Financial Crises, Dollarization, and Lending of Last Resort in Open Economies
Foreign currency borrowing is perceived as a source of financial instability in emerging markets. We propose a theory where liability dollarization arises from an insurance motive of domestic savers. Because financial crises are associated with currency depreciations, savers are reluctant to hold assets denominated in local currency. This behavior makes local currency debt expensive, incentivizing borrowers to issue foreign currency debt. We show that this mechanism can generate multiple equilibria, with the bad equilibrium characterized by dollarization and financial instability. A domestic lender of last resort can eliminate the bad equilibrium, but interventions need to be fiscally credible.

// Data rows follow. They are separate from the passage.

-- ==== Sys2Proof/Tests/Slice0.lean ====
section
/-!
SUPPORT. The row's own tests: ill-formed terms that WellFormed refuses, words of every family written out from the spec's encodings, the
spec's worked examples, and, for every statement with hypotheses, a state and operands that meet them (`wit_…`).
-/

open Sys2Proof Sys2Proof.Machine

namespace Sys2Proof.Tests

set_option Elab.async false

/-! ## States -/

/-- After reset, slot 0 of core 0 READY at system level. -/
def core0 : Core := Core.reset.mapHarts fun k h => if k = 0 then { h with st := .ready } else h

/-- A range of 2^20 lines at virtual 0 with every right, mapped to the GPA g of the class cls. -/
def range (g cls : Nat) : RDesc :=
  { w0 := BitVec.ofNat 64 (1 + 4 * cls), w1 := BitVec.ofNat 64 (64 * (2 ^ 20 - 1) + 31), w2 := BitVec.ofNat 64 g
    w3 := BitVec.ofNat 64 ((2 ^ 20 - 1) * 2 ^ 32) }

def withCore (f : Core → Core) : State := setCore State.reset 0 (f core0)
def withHart (f : Hart → Hart) : State := updHart (withCore id) 0 0 f
def ready : State := withCore id
def user : State := withHart fun h => { h with xstat := 0 }
def inSlot (k : Fin 8) (s : State) : State := { updHart s 0 k fun h => { h with st := .ready } with curSlot := k }

/-- Virtual 0 is DRAM of column 0. -/
def dram (cls : Nat) : State := withCore fun q => { q with rcache := [⟨0, range 0 cls⟩] }
/-- Virtual 0 is bank 15 of core 0. -/
def bank : State := withCore fun q => { q with nbank := 1, rcache := [⟨0, range 0x100003C0000 2⟩] }
def isDram (s : State) (a : Nat) : Bool := match targetOf s a with | .dram _ _ => true | _ => false
def put (a : Nat) (b : BitVec 8) (s : State) : State := { s with mem := memPut s.mem a b }

/-- Slot 0 is the vector hart of a core with n array ways, VL and VTYPE as given. -/
def vector (narr vl : Nat) (vtype : BitVec 64) : State :=
  withCore fun q => { q with narr := narr, vec := { Vec.bindTo (some 0) with vl := BitVec.ofNat 64 vl, vtype := vtype } }

/-! ## Scalar instructions -/

theorem wit_BranchAndJumpTargets_jump_even : (gr ready 5 + BitVec.ofInt 64 (4#12).toInt).getLsbD 0 = false ∧ (gr ready 1).getLsbD 0 = false := by decide +kernel
theorem wit_BranchAndJumpTargets_jump_odd : (gr ready 5 + BitVec.ofInt 64 (3#12).toInt).getLsbD 0 = true ∧
    (gr (withHart fun h => h.setG 1 7) 1).getLsbD 0 = true := by decide +kernel
theorem wit_BranchAndJumpTargets_branch_fn3 : (0xC0000031#32).getLsbD 0 = true ∧ (0xC0000031#32).extractLsb' 1 6 = 0x18 ∧
    6 ≤ ((0xC0000031#32).extractLsb' 29 3).toNat := by decide
theorem wit_BranchAndJumpTargets_jump_fn3 : (0x20000035#32).getLsbD 0 = true ∧ (0x20000035#32).extractLsb' 1 6 = 0x1A ∧
    (0x20000035#32).extractLsb' 29 3 ≠ 0 := by decide
theorem wit_FloatArithmeticResults : fstatRm ready < 6 := by decide +kernel
theorem wit_FloatArithmeticResults_reserved : 6 ≤ fstatRm (withHart fun h => { h with fstat := 0x600 }) := by decide +kernel
theorem wit_FloatConversionResults : fstatRm (withHart fun h => { h with fstat := 0x500 }) < 6 := by decide +kernel
theorem wit_RoundingKeepsRepresentable : 0x3F800000 < 2 ^ f32.width ∧ f32.value 0x3F800000 = .fin false 8388608 (-23) := by decide +kernel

Holdings of foreign currency reserves hedge the fiscal position of the government and enhance its credibility, thus improving financial stability.

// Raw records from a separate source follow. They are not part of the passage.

/-- A party that waits for the service of (context, object, sub-tile) since its access at a VA missed (R226). -/
structure SvcWait where
  who : Party
  ctx : Nat
  obj : Nat
  sub : Nat
  va : Nat
  wr : Bool
deriving DecidableEq, Repr

/-- A request of a party for bytes of a remote object (R15, R230): what it names, its name, and its response or fault. -/
structure RemIO where
  who : Party
  wr : Bool
  peer : Nat
  rctx : Nat
  obj : Nat
  off : Nat
  len : Nat
  id : Nat
  resp : Option (List Byte) := none
  bad : Option (Nat × Nat × Nat) := none
deriving DecidableEq, Repr

/-- A collective in progress (R388-R392). -/
structure Coll where
  num : Nat
  ctx : Nat
  comm : Nat
  grp : Nat
  pc : DWord
  desc : List DWord
  /-- Name of the unit in its group's program order, and who the group was. -/
  opId : Nat := 0
  wgid : DWord := 0
  slot : Nat := 0
  cseq : Nat := 0
  handed : Bool := false
  done : Bool := false
deriving DecidableEq, Repr

/-! ### Stratus, hosts, device -/

/-- An event that Stratus logs with its TNS (R9, R24, R353, R354, R360): 0 a write naming a reserved chiplet or a bad routing entry, 1 the loss of a
strand, 2 the loss of a sentinel A0, 3 a pair without a route, 4 the failure of a wavelength, 5 a lane's remap; and what it concerns. -/
structure LogEnt where
  tns : Nat
  kind : Nat
  args : List Nat
deriving DecidableEq, Repr

/-- What Stratus has besides its scalar registers (R394-R398, R402, R410). -/
structure Stratus where
  code : Mem := []
  data : Mem := []
  active : Nat := 48
  standby : Bool := false
  halted : Bool := true
  /-- When it last halted. -/
  haltTns : Nat := 0
  sleepTo : Nat := 0
  /-- Time of its cycles counted so far, in units of 5 ps. -/
  busy : Nat := 0
  rollback : Nat := 0
  /-- The image slots of the board flash, as the board brings them (PRESUMED, LE 15). -/
  slotA : Mem := []
  slotB : Mem := []
  /-- Its log, oldest first, and the faults of host windows that it has counted (R231; DESIGN CHOICE, LE 48). -/
  log : List LogEnt := []
  winFaults : Nat := 0
  /-- HRS and AIDX of each wavelength, port × 16 + wavelength, as last stored in flash (R409). -/
  flash : NMap (Nat × Nat) := []
deriving DecidableEq, Repr

/-- A host function (R401, R404-R407). -/
structure HostFn where
  hwin : DWord := 0
  rptb : DWord := 0
  rptlog : Nat := 0
  rpth : Word := 0
  rptt : Word := 0
  up : Bool := false
  gen : Nat := 0
  lost : Nat := 0
  attcmd : DWord := 0
  attstat : DWord := 0
  attn : List DWord := List.replicate 4 0
  attrsp : List DWord := List.replicate 32 0
  vecPending : Bool := false
  vecTns : Nat := 0
  vectors : Nat := 0
  /-- Times vector 1 was sent. -/
  vectors1 : Nat := 0
  /-- Window completions: value, or none for a completer abort. -/
  completions : List (Option (List Byte)) := []
  /-- Window accesses held by a residency miss: write data (none for a read), offset, length. -/
  heldWin : List (Option (List Byte) × Nat × Nat) := []
deriving DecidableEq, Repr

/-- A report (R406): its type, context, chiplet, TNS and arguments. -/
structure Report where
  type : Nat
  ctx : Nat := 0
  chip : Nat := 0
  tns : Nat := 0
  args : List DWord := []
deriving DecidableEq, Repr

/-- An ownership claim (R407). -/
structure Claim where
  f : Nat
  prio : Nat
  order : Nat
deriving DecidableEq, Repr

/-- A publish in progress (R224, R225), and the name the next request took when it started. -/
structure Publish where
  op : Nat
  ctx : Nat
  obj : Nat
  first : Nat
  count : Nat
  since : Nat := 0
deriving DecidableEq, Repr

Previously circulated as "Financial Crises and Lending of Last Resort in Open Economies." First draft: August 29, 2016. We thank Mark Aguiar, Fernando Alvarez, Javier Bianchi, Charles Brendon, Fernando Broner, Alessandro Dovis, Pierre-Olivier Gourinchas, Anton Korinek, Matteo Maggiori, Fabrizio Perri, and participants at EIEF, CSEF-IGIER 2016, EEA-ESEM 2016, Cambridge-INET 2016, ASSA 2017, CREI, PSE, Boston College, Cornell, Carnegie Mellon, Wharton, University of Chicago, MFS 2017 spring meeting, IMF, Federal Reserve Bank of Richmond, SED 2017, NBER SI 2017, ITAM-PIER 2017, Stanford SITE 2017, Federal Reserve Board, Columbia, NYU, Duke, UNC, MIT, Harvard, the BIS, Notre Dame, UCLA, and UBC. Jane Olmstead-Rumsey provided excellent research assistance. The views expressed herein are those of the authors and not necessarily those of the Federal Reserve Bank of Minneapolis, the Federal Reserve System, or the National Bureau of Economic Research.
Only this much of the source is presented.